Outside Amazon’s first in-person clothing store in California, Diemmi Le, 22, summed up her experience: “You don’t have to talk to anybody.”
For years, Amazon tried – and ultimately failed – to translate its online book business into successful brick and mortar bookstores. Dozens of stores were shuttered this spring. Now, the online shopping giant is trying again, this time attempting to reinvent the mall clothing store.
During the pandemic, Amazon pushed past Walmart to become the number one clothing retailer in the US, analysts from Wells Fargo concluded last year. The company is billing its new store as an ambitious fusion of its online shopping algorithm with an in-person shopping experience.

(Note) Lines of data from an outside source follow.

/-- The BUF window is little-endian: a read returns the four bytes or faults where one is unspecified, and a write sets
exactly the four bytes (R63). -/
def Obligations.BufWindowLittleEndian : Prop :=
  ∀ (s : State) (w : Nat), w < 1024 → s.busy = false →
    (∀ b : Nat → Byte, BytesHold s (4 * w) 4 b →
      hostRead (0x1000 + 4 * w) s = .next (respond (b 3 ++ b 2 ++ b 1 ++ b 0) s)) ∧
    ((∃ i < 4, Memory.read s.buf (4 * w + i) = none) → hostRead (0x1000 + 4 * w) s = .fault .readUnspecified) ∧
    ∀ v : Word, hostWrite (0x1000 + 4 * w) v s = { s with buf := (hostWrite (0x1000 + 4 * w) v s).buf } ∧
      BytesHold (hostWrite (0x1000 + 4 * w) v s) (4 * w) 4 (fun i => v.extractLsb' (8 * i) 8) ∧
      BytesKeptOutside s (hostWrite (0x1000 + 4 * w) v s) (4 * w) 4

/-- The POLY window holds two coefficients a word, the even one low: a read returns them or faults where one is
unspecified, and a write sets exactly those two (R64). -/
def Obligations.PolyWindowTwoCoefficients : Prop :=
  ∀ (s : State) (r i : Nat), r < 32 → i < 128 → s.busy = false →
    (∀ lo hi, SlotFile.readCoef s.slots r (2 * i) = some lo → SlotFile.readCoef s.slots r (2 * i + 1) = some hi →
      hostRead (0x4000 + 512 * r + 4 * i) s = .next (respond (hi ++ lo) s)) ∧
    (SlotFile.readCoef s.slots r (2 * i) = none ∨ SlotFile.readCoef s.slots r (2 * i + 1) = none →
      hostRead (0x4000 + 512 * r + 4 * i) s = .fault .readUnspecified) ∧
    ∀ v : Word, let t := hostWrite (0x4000 + 512 * r + 4 * i) v s
      t = { s with slots := t.slots } ∧
      ∀ x y, SlotFile.readCoef t.slots x y =
        if x = r ∧ y = 2 * i then some (v.extractLsb' 0 16)
        else if x = r ∧ y = 2 * i + 1 then some (v.extractLsb' 16 16)
        else SlotFile.readCoef s.slots x y

/-- While BUSY = 1 a read of SA, SB, SR or a data window returns 0 and a write is ignored, each raising error 8 and leaving
the command in flight; every other word of the window stays accessible with its own effect (R72). -/
def Obligations.BlockedWhileBusy : Prop :=
  ∀ (s : State) (off : Nat), s.busy = true → wordOffset off →
    (blockedOffset off →
      hostRead off s = .next (respond 0 (raiseError .accessWhileBusy (BitVec.ofNat 32 off) s)) ∧
      ∀ v, hostWrite off v s = raiseError .accessWhileBusy (BitVec.ofNat 32 (2 ^ 31 + off)) s) ∧
    (¬blockedOffset off →
      (∃ x, hostRead off s = .next (respond x s)) ∧ ∀ v, hostWrite off v s = writeRegion (regionAt off) v s)

/-- In every state writes to ID, PARAM, ERRINFO and CMDCOUNT are ignored and raise no error, and so are writes to reserved
offsets, which read 0; a write to SR is ignored while BUSY = 0, and is blocked by R72 while BUSY = 1 (R27, R61). -/
def Obligations.ReadOnlyAndReserved : Prop :=
  ∀ (s : State) (v : Word),
    (∀ off ∈ [0x000, 0x004, 0x014, 0x024], hostWrite off v s = s) ∧ (s.busy = false → hostWrite 0x020 v s = s) ∧
    ∀ off, wordOffset off → (0x028 ≤ off ∧ off < 0x1000) ∨ (0x2000 ≤ off ∧ off < 0x4000) →
      hostWrite off v s = s ∧ hostRead off s = .next (respond 0 s)

/-- ID reads 0x414C4301 and PARAM the build's parameters, in every state, and no step changes them (R10, R33, R34). -/
def Obligations.IdAndParamConstant : Prop :=
  (∀ s : State, hostRead 0x000 s = .next (respond 0x414C4301 s) ∧
    ∃ x : Word, hostRead 0x004 s = .next (respond x s) ∧ bits x 0 4 = s.build.k.toNat ∧ bits x 4 4 = 2 ∧
      bits x 8 8 = 32 ∧ bits x 16 4 = 12 ∧ bits x 20 12 = 0xD01 ∧ (s.build.k = 3 → x = 0xD01C2023)) ∧
  ∀ s t : State, step s = .next t → t.build = s.build

/-- The scalar registers: SA and SB are written and read whole and SR reads sign-extended, while BUSY = 0 (R35 to R37). -/
def Obligations.ScalarRegisterAccess : Prop :=
  ∀ (s : State) (v : Word), s.busy = false →
    hostWrite 0x018 v s = { s with sa := v } ∧ hostWrite 0x01C v s = { s with sb := v } ∧
    hostRead 0x018 s = .next (respond s.sa s) ∧ hostRead 0x01C s = .next (respond s.sb s) ∧
    hostRead 0x020 s = .next (respond (BitVec.ofInt 32 s.sr.toInt) s)

/-- The first error is kept and later ones are lost (R253), with the numbers of R251. -/
def Obligations.FirstErrorKept : Prop :=
  (∀ e info s, s.err = false →
    raiseError e info s = { s with err := true, errCode := errorCode e, errInfo := info }) ∧
  (∀ e info s, s.err = true → raiseError e info s = s) ∧
  [CmdError.illegalOpcode, .illegalV, .reservedBits, .illegalD, .slotRange, .bufRange, .cmdWhileBusy,
    .accessWhileBusy].map errorCode = [1, 2, 3, 4, 5, 6, 7, 8]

The first Amazon Style store, which opened in Glendale, California, a suburb of Los Angeles, in May, allows customers to use a smartphone app to send clothes directly to their fitting rooms, rather than carrying them around, and offers additional clothing recommendations from the company’s algorithms.
Clad in company lanyards, employees at the front of the store greet customers and offer help navigating the smartphone app and the store’s free WiFi and phone chargers. And there are plenty of other Amazon employees at work behind the scenes, swiftly delivering new outfit picks to the “magic closet” in each dressing room.
But the store is designed to make many of its staff invisible: customers can use a dressing room touchscreen to summon a pair of pants in a different size, or a shirt in a different color, without having to see or speak to another human being.
“It’s something new, something you’ve never seen before. It’s an experience, rather than just a regular store,” said Marshall Sanders, 28.